- DIRECTIONS -
From the data below, return the exact lines starting at the line containing "match bundleFault s n c b with" and ending at the line containing "ILLEGAL_OP. -/", both included, and nothing else.

- SOURCE DATA -
/-- A closed bundle issues: a program fault leaves every slot without effect and stops the stone for INTERRUPT_ENTRY, or on a stepped stone,
which halts again, is taken at once, before the halt (R127, R132); else the slots take effect in ascending order. Marks: DEDUCED unsafe (log entry 339). -/
def runBundle (n c : Nat) (s : State) : State :=
  let x := s.stone n
  let b := x.bundle
  match bundleFault s n c b with
  | some (cause, ea) =>
    let s1 := s.setStone n { x with bundle := [], held := false, stepping := false,
                                    faults := x.faults ++ [⟨cause, ea, (x.cx c).pc, x.handler⟩] }
    if x.stepping then (takePending n s1).raise T.mill (n / 16) I.MILL_HALTED else s1
  | none =>
    let m := n / 16
    let s1 := (List.range 4).foldl (fun t k => sylEffect s n c (slotOf b k) t) s
    ((finishBundle s n c b s1).countBundle m).countWaits m (bankWaits x (x.cx c) b)

/-- A closed bundle issues, or waits; a scoreboard wait is counted once (R109, R151). Marks: DEDUCED safe (log entry 102), DEDUCED unsafe (log entry 103). -/
def tryBundle (n : Nat) (s : State) : State :=
  let x := s.stone n
  let c := x.active.getD 0
  if scoreboardWaits x c x.bundle then (s.setStone n { x with held := true }).countWaits (n / 16) (b2n (!x.held))
  else if fenceWaits x x.bundle then s.setStone n { x with held := true }
  else runBundle n c s

/-- Can a stone issue a syllable? -/
def State.canIssue (s : State) (n : Nat) : Bool :=
  let x := s.stone n
  x.active.isSome && (!x.halted || x.stepping) && x.nextFault.isNone && !x.held && !(s.mill (n / 16)).stopped

/-- One syllable issues: it joins its bundle, and the last one closes it. An uncorrectable error or a residue mismatch in
its unit is a hardware fault of the mill (R116, R126, R138). Marks: DEDUCED safe (log entry 102). -/
def issue (i : Issue) (y : Syl) (s : State) : State :=
  let n := 16 * i.mill + i.stone
  let x := s.stone n
  if !s.canIssue n then s
  else if i.check = 2 then s.hwFault i.mill (if i.slot = 2 then 0x10 else 0x11)
  else
    let s1 := if i.check = 1 then s.millCorrected i.mill else s
    let s2 := s1.setStone n { x with bundle := x.bundle ++ [(i.slot, y)] }
    if i.last then tryBundle n s2 else s2

/-! ## The syllables of slots 0 and 1 (R141) -/

/-- NOP (R104, R105): the all-zero syllable; any other word of this row is decoded in its slot, and a reserved one is
ILLEGAL_OP. -/
def execNop (i : Issue) (word : Nat) (s : State) : Res := .next (issue i (decodeSyl i.slot word) s)
/-- LD.W. -/
def execLdW (i : Issue) (rd : Nat) (am : Amode) (s : State) : Res := .next (issue i (.mem .ldW rd am) s)
/-- LD.H. -/
def execLdH (i : Issue) (rd : Nat) (am : Amode) (s : State) : Res := .next (issue i (.mem .ldH rd am) s)
/-- LD.HU. -/
def execLdHu (i : Issue) (rd : Nat) (am : Amode) (s : State) : Res := .next (issue i (.mem .ldHU rd am) s)
/-- LD.D. -/
def execLdD (i : Issue) (rd : Nat) (am : Amode) (s : State) : Res := .next (issue i (.mem .ldD rd am) s)
/-- ST.W; at the doorway of the work unit's window it submits a Bolter job (R267). -/
def execStW (i : Issue) (rd : Nat) (am : Amode) (s : State) : Res := .next (issue i (.mem .stW rd am) s)
/-- ST.H (R133). -/
def execStH (i : Issue) (rd : Nat) (am : Amode) (s : State) : Res := .next (issue i (.mem .stH rd am) s)
/-- ST.D. -/
def execStD (i : Issue) (rd : Nat) (am : Amode) (s : State) : Res := .next (issue i (.mem .stD rd am) s)
/-- LDF.W. -/
def execLdfW (i : Issue) (rd : Nat) (am : Amode) (s : State) : Res := .next (issue i (.mem .ldfW rd am) s)
/-- LDF.D. -/
def execLdfD (i : Issue) (rd : Nat) (am : Amode) (s : State) : Res := .next (issue i (.mem .ldfD rd am) s)
/-- STF.W. -/
def execStfW (i : Issue) (rd : Nat) (am : Amode) (s : State) : Res := .next (issue i (.mem .stfW rd am) s)
/-- STF.D. -/
def execStfD (i : Issue) (rd : Nat) (am : Amode) (s : State) : Res := .next (issue i (.mem .stfD rd am) s)
/-- AMO ADD (R137). -/
def execAmoAdd (i : Issue) (rd an : Nat) (s : State) : Res := .next (issue i (.amo .add rd an) s)
/-- AMO SWAP (R137). -/
def execAmoSwap (i : Issue) (rd an : Nat) (s : State) : Res := .next (issue i (.amo .swap rd an) s)
/-- AMO CAS (R137). -/
def execAmoCas (i : Issue) (rd an : Nat) (s : State) : Res := .next (issue i (.amo .cas rd an) s)
/-- AMO MAX (R137). -/
def execAmoMax (i : Issue) (rd an : Nat) (s : State) : Res := .next (issue i (.amo .max rd an) s)
/-- AMO OR (R137). -/
def execAmoOr (i : Issue) (rd an : Nat) (s : State) : Res := .next (issue i (.amo .or rd an) s)
/-- LEA. -/
def execLea (i : Issue) (am : Amode) (s : State) : Res := .next (issue i (.mem .lea 0 am) s)
/-- MOVA. -/
def execMova (i : Issue) (ra rs : Nat) (s : State) : Res := .next (issue i (.mova ra rs) s)
/-- MOVD. -/
def execMovd (i : Issue) (rd ra : Nat) (s : State) : Res := .next (issue i (.movd rd ra) s)
/-- MOVC. -/
def execMovc (i : Issue) (len : Bool) (k rs : Nat) (s : State) : Res := .next (issue i (.movc len k rs) s)
/-- LSAVE (R123). -/
def execLsave (i : Issue) (am : Amode) (s : State) : Res := .next (issue i (.mem .lsave 0 am) s)
/-- LREST (R123). -/
def execLrest (i : Issue) (am : Amode) (s : State) : Res := .next (issue i (.mem .lrest 0 am) s)
/-- FENCE (R136). -/
def execFence (i : Issue) (s : State) : Res := .next (issue i .fence s)

/-! ## The syllables of slot 2 (R142) -/

/-- MAC4 (R111). -/
def execMac4 (i : Issue) (n da db sub : Nat) (frac neg : Bool) (s : State) : Res :=
  .next (issue i (.mac .mac4 n da db sub frac neg) s)
/-- MUL4 (R111). -/
def execMul4 (i : Issue) (n da db sub : Nat) (frac neg : Bool) (s : State) : Res :=
  .next (issue i (.mac .mul4 n da db sub frac neg) s)
/-- MAC32 (R112). -/
def execMac32 (i : Issue) (n da db sub : Nat) (frac neg : Bool) (s : State) : Res :=
  .next (issue i (.mac .mac32 n da db sub frac neg) s)
/-- MUL32 (R112). -/
def execMul32 (i : Issue) (n da db sub : Nat) (frac neg : Bool) (s : State) : Res :=
  .next (issue i (.mac .mul32 n da db sub frac neg) s)
/-- ACCRD (R114). -/
def execAccrd (i : Issue) (n rd sh rnd : Nat) (w : Bool) (s : State) : Res := .next (issue i (.accrd n rd sh rnd w) s)
/-- ACCCLR. -/
def execAccclr (i : Issue) (mask : Nat) (s : State) : Res := .next (issue i (.accclr mask) s)
/-- ACCMOV. -/
def execAccmov (i : Issue) (n m : Nat) (s : State) : Res := .next (issue i (.accmov n m) s)
/-- ACCSH (R114). -/
def execAccsh (i : Issue) (n sh : Nat) (s : State) : Res := .next (issue i (.accsh n sh) s)
/-- ACCLD (R114). -/
def execAccld (i : Issue) (n rs sh : Nat) (s : State) : Res := .next (issue i (.accld n rs sh) s)

/-! ## The syllables of slot 3 (R143) -/

/-- ADD. -/
def execAdd (i : Issue) (rd rs rt : Nat) (s : State) : Res := .next (issue i (.alu .add rd rs rt) s)
/-- SUB. -/
def execSub (i : Issue) (rd rs rt : Nat) (s : State) : Res := .next (issue i (.alu .sub rd rs rt) s)
/-- AND. -/
def execAndR (i : Issue) (rd rs rt : Nat) (s : State) : Res := .next (issue i (.alu .and rd rs rt) s)
/-- OR. -/
def execOrR (i : Issue) (rd rs rt : Nat) (s : State) : Res := .next (issue i (.alu .or rd rs rt) s)
/-- XOR. -/
def execXor (i : Issue) (rd rs rt : Nat) (s : State) : Res := .next (issue i (.alu .xor rd rs rt) s)
/-- SHL. -/
def execShl (i : Issue) (rd rs rt : Nat) (s : State) : Res := .next (issue i (.alu .shl rd rs rt) s)
/-- SHR. -/
def execShr (i : Issue) (rd rs rt : Nat) (s : State) : Res := .next (issue i (.alu .shr rd rs rt) s)
/-- SAR. -/
def execSar (i : Issue) (rd rs rt : Nat) (s : State) : Res := .next (issue i (.alu .sar rd rs rt) s)
/-- MIN. -/
def execMinR (i : Issue) (rd rs rt : Nat) (s : State) : Res := .next (issue i (.alu .min rd rs rt) s)
/-- MAX. -/
def execMaxR (i : Issue) (rd rs rt : Nat) (s : State) : Res := .next (issue i (.alu .max rd rs rt) s)
/-- MINU. -/
def execMinu (i : Issue) (rd rs rt : Nat) (s : State) : Res := .next (issue i (.alu .minu rd rs rt) s)
/-- MAXU. -/
def execMaxu (i : Issue) (rd rs rt : Nat) (s : State) : Res := .next (issue i (.alu .maxu rd rs rt) s)
/-- ABS. -/
def execAbsR (i : Issue) (rd rs : Nat) (s : State) : Res := .next (issue i (.alu .abs rd rs 0) s)
/-- ADDS. -/
def execAdds (i : Issue) (rd rs rt : Nat) (s : State) : Res := .next (issue i (.alu .adds rd rs rt) s)
/-- SUBS. -/
def execSubs (i : Issue) (rd rs rt : Nat) (s : State) : Res := .next (issue i (.alu .subs rd rs rt) s)
/-- ADD2S. -/
def execAdd2s (i : Issue) (rd rs rt : Nat) (s : State) : Res := .next (issue i (.alu .add2s rd rs rt) s)
/-- SUB2S. -/
def execSub2s (i : Issue) (rd rs rt : Nat) (s : State) : Res := .next (issue i (.alu .sub2s rd rs rt) s)
/-- CLZ. -/
def execClz (i : Issue) (rd rs : Nat) (s : State) : Res := .next (issue i (.alu .clz rd rs 0) s)
/-- CMPEQ. -/
def execCmpeq (i : Issue) (rd rs rt : Nat) (s : State) : Res := .next (issue i (.alu .cmpeq rd rs rt) s)
/-- CMPLT. -/
def execCmplt (i : Issue) (rd rs rt : Nat) (s : State) : Res := .next (issue i (.alu .cmplt rd rs rt) s)
/-- CMPLTU. -/
def execCmpltu (i : Issue) (rd rs rt : Nat) (s : State) : Res := .next (issue i (.alu .cmpltu rd rs rt) s)
/-- SEL. -/
def execSel (i : Issue) (rd rs rt : Nat) (s : State) : Res := .next (issue i (.alu .sel rd rs rt) s)
/-- PACK. -/
def execPack (i : Issue) (rd rs rt : Nat) (s : State) : Res := .next (issue i (.alu .pack rd rs rt) s)
/-- ADDI. -/
def execAddi (i : Issue) (rd rs imm : Nat) (s : State) : Res := .next (issue i (.addi rd rs imm) s)
/-- MOVI. -/
def execMovi (i : Issue) (rd imm : Nat) (s : State) : Res := .next (issue i (.movi rd imm) s)
/-- MOVHI. -/
def execMovhi (i : Issue) (rd imm : Nat) (s : State) : Res := .next (issue i (.movhi rd imm) s)
/-- ANDI. -/
def execAndi (i : Issue) (rd rs imm : Nat) (s : State) : Res := .next (issue i (.andi rd rs imm) s)
/-- BR (R140). -/
def execBr (i : Issue) (cond rs disp : Nat) (s : State) : Res := .next (issue i (.br cond rs disp) s)
/-- CALL. -/
def execCall (i : Issue) (disp : Nat) (s : State) : Res := .next (issue i (.call disp) s)
/-- RET. -/
def execRet (i : Issue) (s : State) : Res := .next (issue i .ret s)
/-- LOOP (R121). -/
def execLoop (i : Issue) (lvl : Nat) (byReg : Bool) (rs count len : Nat) (s : State) : Res :=
  .next (issue i (.loop lvl byReg rs count len) s)
/-- MFSR (R144). -/
def execMfsr (i : Issue) (rd idx : Nat) (s : State) : Res := .next (issue i (.mfsr rd idx) s)
/-- MTSR (R144). -/
def execMtsr (i : Issue) (rs idx : Nat) (s : State) : Res := .next (issue i (.mtsr rs idx) s)
/-- DBELL (R131). -/
def execDbell (i : Issue) (rs : Nat) (s : State) : Res := .next (issue i (.dbell rs) s)
/-- END (R125, R635). -/
def execEndU (i : Issue) (s : State) : Res := .next (issue i .endU s)
/-- ENDF (R125, R635). -/
def execEndf (i : Issue) (rs : Nat) (s : State) : Res := .next (issue i (.endf rs) s)
/-- RETI (R128). -/
def execReti (i : Issue) (s : State) : Res := .next (issue i .reti s)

- REPLY TO THE TASK -
  match bundleFault s n c b with
  | some (cause, ea) =>
    let s1 := s.setStone n { x with bundle := [], held := false, stepping := false,
                                    faults := x.faults ++ [⟨cause, ea, (x.cx c).pc, x.handler⟩] }
    if x.stepping then (takePending n s1).raise T.mill (n / 16) I.MILL_HALTED else s1
  | none =>
    let m := n / 16
    let s1 := (List.range 4).foldl (fun t k => sylEffect s n c (slotOf b k) t) s
    ((finishBundle s n c b s1).countBundle m).countWaits m (bankWaits x (x.cx c) b)

/-- A closed bundle issues, or waits; a scoreboard wait is counted once (R109, R151). Marks: DEDUCED safe (log entry 102), DEDUCED unsafe (log entry 103). -/
def tryBundle (n : Nat) (s : State) : State :=
  let x := s.stone n
  let c := x.active.getD 0
  if scoreboardWaits x c x.bundle then (s.setStone n { x with held := true }).countWaits (n / 16) (b2n (!x.held))
  else if fenceWaits x x.bundle then s.setStone n { x with held := true }
  else runBundle n c s

/-- Can a stone issue a syllable? -/
def State.canIssue (s : State) (n : Nat) : Bool :=
  let x := s.stone n
  x.active.isSome && (!x.halted || x.stepping) && x.nextFault.isNone && !x.held && !(s.mill (n / 16)).stopped

/-- One syllable issues: it joins its bundle, and the last one closes it. An uncorrectable error or a residue mismatch in
its unit is a hardware fault of the mill (R116, R126, R138). Marks: DEDUCED safe (log entry 102). -/
def issue (i : Issue) (y : Syl) (s : State) : State :=
  let n := 16 * i.mill + i.stone
  let x := s.stone n
  if !s.canIssue n then s
  else if i.check = 2 then s.hwFault i.mill (if i.slot = 2 then 0x10 else 0x11)
  else
    let s1 := if i.check = 1 then s.millCorrected i.mill else s
    let s2 := s1.setStone n { x with bundle := x.bundle ++ [(i.slot, y)] }
    if i.last then tryBundle n s2 else s2

/-! ## The syllables of slots 0 and 1 (R141) -/

/-- NOP (R104, R105): the all-zero syllable; any other word of this row is decoded in its slot, and a reserved one is
ILLEGAL_OP. -/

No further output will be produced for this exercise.